**Assignment**
Exactly the lines from the opening of the records through the line containing "g.ctx := by unfold Group.setV; split <;> rfl" should be copied, with both included.

**Entries taken from a collection**
/-! ## `Group.setV` -/

@[simp] theorem setV_id (g : Group) (r : Nat) (m : Word) (f : Nat → Word) : (g.setV r m f).id = g.id := by unfold Group.setV; split <;> rfl
@[simp] theorem setV_ctx (g : Group) (r : Nat) (m : Word) (f : Nat → Word) : (g.setV r m f).ctx = g.ctx := by unfold Group.setV; split <;> rfl
@[simp] theorem setV_region (g : Group) (r : Nat) (m : Word) (f : Nat → Word) : (g.setV r m f).region = g.region := by unfold Group.setV; split <;> rfl
@[simp] theorem setV_wg (g : Group) (r : Nat) (m : Word) (f : Nat → Word) : (g.setV r m f).wg = g.wg := by unfold Group.setV; split <;> rfl
@[simp] theorem setV_gid (g : Group) (r : Nat) (m : Word) (f : Nat → Word) : (g.setV r m f).gid = g.gid := by unfold Group.setV; split <;> rfl
@[simp] theorem setV_core (g : Group) (r : Nat) (m : Word) (f : Nat → Word) : (g.setV r m f).core = g.core := by unfold Group.setV; split <;> rfl
@[simp] theorem setV_slot (g : Group) (r : Nat) (m : Word) (f : Nat → Word) : (g.setV r m f).slot = g.slot := by unfold Group.setV; split <;> rfl
@[simp] theorem setV_pos (g : Group) (r : Nat) (m : Word) (f : Nat → Word) : (g.setV r m f).pos = g.pos := by unfold Group.setV; split <;> rfl
@[simp] theorem setV_age (g : Group) (r : Nat) (m : Word) (f : Nat → Word) : (g.setV r m f).age = g.age := by unfold Group.setV; split <;> rfl
@[simp] theorem setV_obj (g : Group) (r : Nat) (m : Word) (f : Nat → Word) : (g.setV r m f).obj = g.obj := by unfold Group.setV; split <;> rfl
@[simp] theorem setV_kidx (g : Group) (r : Nat) (m : Word) (f : Nat → Word) : (g.setV r m f).kidx = g.kidx := by unfold Group.setV; split <;> rfl
@[simp] theorem setV_ver (g : Group) (r : Nat) (m : Word) (f : Nat → Word) : (g.setV r m f).ver = g.ver := by unfold Group.setV; split <;> rfl
@[simp] theorem setV_legacy (g : Group) (r : Nat) (m : Word) (f : Nat → Word) : (g.setV r m f).legacy = g.legacy := by unfold Group.setV; split <;> rfl
@[simp] theorem setV_stage (g : Group) (r : Nat) (m : Word) (f : Nat → Word) : (g.setV r m f).stage = g.stage := by unfold Group.setV; split <;> rfl
@[simp] theorem setV_phase (g : Group) (r : Nat) (m : Word) (f : Nat → Word) : (g.setV r m f).phase = g.phase := by unfold Group.setV; split <;> rfl
@[simp] theorem setV_pending (g : Group) (r : Nat) (m : Word) (f : Nat → Word) : (g.setV r m f).pending = g.pending := by unfold Group.setV; split <;> rfl
@[simp] theorem setV_moves (g : Group) (r : Nat) (m : Word) (f : Nat → Word) : (g.setV r m f).moves = g.moves := by unfold Group.setV; split <;> rfl
@[simp] theorem setV_stopped (g : Group) (r : Nat) (m : Word) (f : Nat → Word) : (g.setV r m f).stopped = g.stopped := by unfold Group.setV; split <;> rfl
@[simp] theorem setV_entries (g : Group) (r : Nat) (m : Word) (f : Nat → Word) : (g.setV r m f).entries = g.entries := by unfold Group.setV; split <;> rfl
@[simp] theorem setV_events (g : Group) (r : Nat) (m : Word) (f : Nat → Word) : (g.setV r m f).events = g.events := by unfold Group.setV; split <;> rfl
@[simp] theorem setV_sr (g : Group) (r : Nat) (m : Word) (f : Nat → Word) : (g.setV r m f).sr = g.sr := by unfold Group.setV; split <;> rfl
@[simp] theorem setV_mr (g : Group) (r : Nat) (m : Word) (f : Nat → Word) : (g.setV r m f).mr = g.mr := by unfold Group.setV; split <;> rfl
@[simp] theorem setV_tr (g : Group) (r : Nat) (m : Word) (f : Nat → Word) : (g.setV r m f).tr = g.tr := by unfold Group.setV; split <;> rfl
@[simp] theorem setV_ld (g : Group) (r : Nat) (m : Word) (f : Nat → Word) : (g.setV r m f).ld = g.ld := by unfold Group.setV; split <;> rfl
@[simp] theorem setV_st (g : Group) (r : Nat) (m : Word) (f : Nat → Word) : (g.setV r m f).st = g.st := by unfold Group.setV; split <;> rfl
@[simp] theorem setV_cp (g : Group) (r : Nat) (m : Word) (f : Nat → Word) : (g.setV r m f).cp = g.cp := by unfold Group.setV; split <;> rfl
@[simp] theorem setV_mx (g : Group) (r : Nat) (m : Word) (f : Nat → Word) : (g.setV r m f).mx = g.mx := by unfold Group.setV; split <;> rfl
@[simp] theorem setV_frecp (g : Group) (r : Nat) (m : Word) (f : Nat → Word) : (g.setV r m f).frecp = g.frecp := by unfold Group.setV; split <;> rfl
@[simp] theorem setV_trappc (g : Group) (r : Nat) (m : Word) (f : Nat → Word) : (g.setV r m f).trappc = g.trappc := by unfold Group.setV; split <;> rfl
@[simp] theorem setV_trapcode (g : Group) (r : Nat) (m : Word) (f : Nat → Word) : (g.setV r m f).trapcode = g.trapcode := by unfold Group.setV; split <;> rfl
@[simp] theorem setV_traparg (g : Group) (r : Nat) (m : Word) (f : Nat → Word) : (g.setV r m f).traparg = g.traparg := by unfold Group.setV; split <;> rfl
@[simp] theorem setV_hLanes (g : Group) (r : Nat) (m : Word) (f : Nat → Word) : (g.setV r m f).hLanes = g.hLanes := by unfold Group.setV; split <;> rfl
@[simp] theorem setV_hEntry (g : Group) (r : Nat) (m : Word) (f : Nat → Word) : (g.setV r m f).hEntry = g.hEntry := by unfold Group.setV; split <;> rfl
@[simp] theorem setV_hRedo (g : Group) (r : Nat) (m : Word) (f : Nat → Word) : (g.setV r m f).hRedo = g.hRedo := by unfold Group.setV; split <;> rfl
@[simp] theorem setV_rstack (g : Group) (r : Nat) (m : Word) (f : Nat → Word) : (g.setV r m f).rstack = g.rstack := by unfold Group.setV; split <;> rfl
@[simp] theorem setV_task (g : Group) (r : Nat) (m : Word) (f : Nat → Word) : (g.setV r m f).task = g.task := by unfold Group.setV; split <;> rfl
@[simp] theorem setV_mmas (g : Group) (r : Nat) (m : Word) (f : Nat → Word) : (g.setV r m f).mmas = g.mmas := by unfold Group.setV; split <;> rfl
@[simp] theorem setV_late (g : Group) (r : Nat) (m : Word) (f : Nat → Word) : (g.setV r m f).late = g.late := by unfold Group.setV; split <;> rfl
@[simp] theorem setV_left (g : Group) (r : Nat) (m : Word) (f : Nat → Word) : (g.setV r m f).left = g.left := by unfold Group.setV; split <;> rfl
@[simp] theorem setV_softErr (g : Group) (r : Nat) (m : Word) (f : Nat → Word) : (g.setV r m f).softErr = g.softErr := by unfold Group.setV; split <;> rfl
@[simp] theorem setV_image (g : Group) (r : Nat) (m : Word) (f : Nat → Word) : (g.setV r m f).image = g.image := by unfold Group.setV; split <;> rfl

**Task response**
/-! ## `Group.setV` -/

@[simp] theorem setV_id (g : Group) (r : Nat) (m : Word) (f : Nat → Word) : (g.setV r m f).id = g.id := by unfold Group.setV; split <;> rfl
@[simp] theorem setV_ctx (g : Group) (r : Nat) (m : Word) (f : Nat → Word) : (g.setV r m f).ctx = g.ctx := by unfold Group.setV; split <;> rfl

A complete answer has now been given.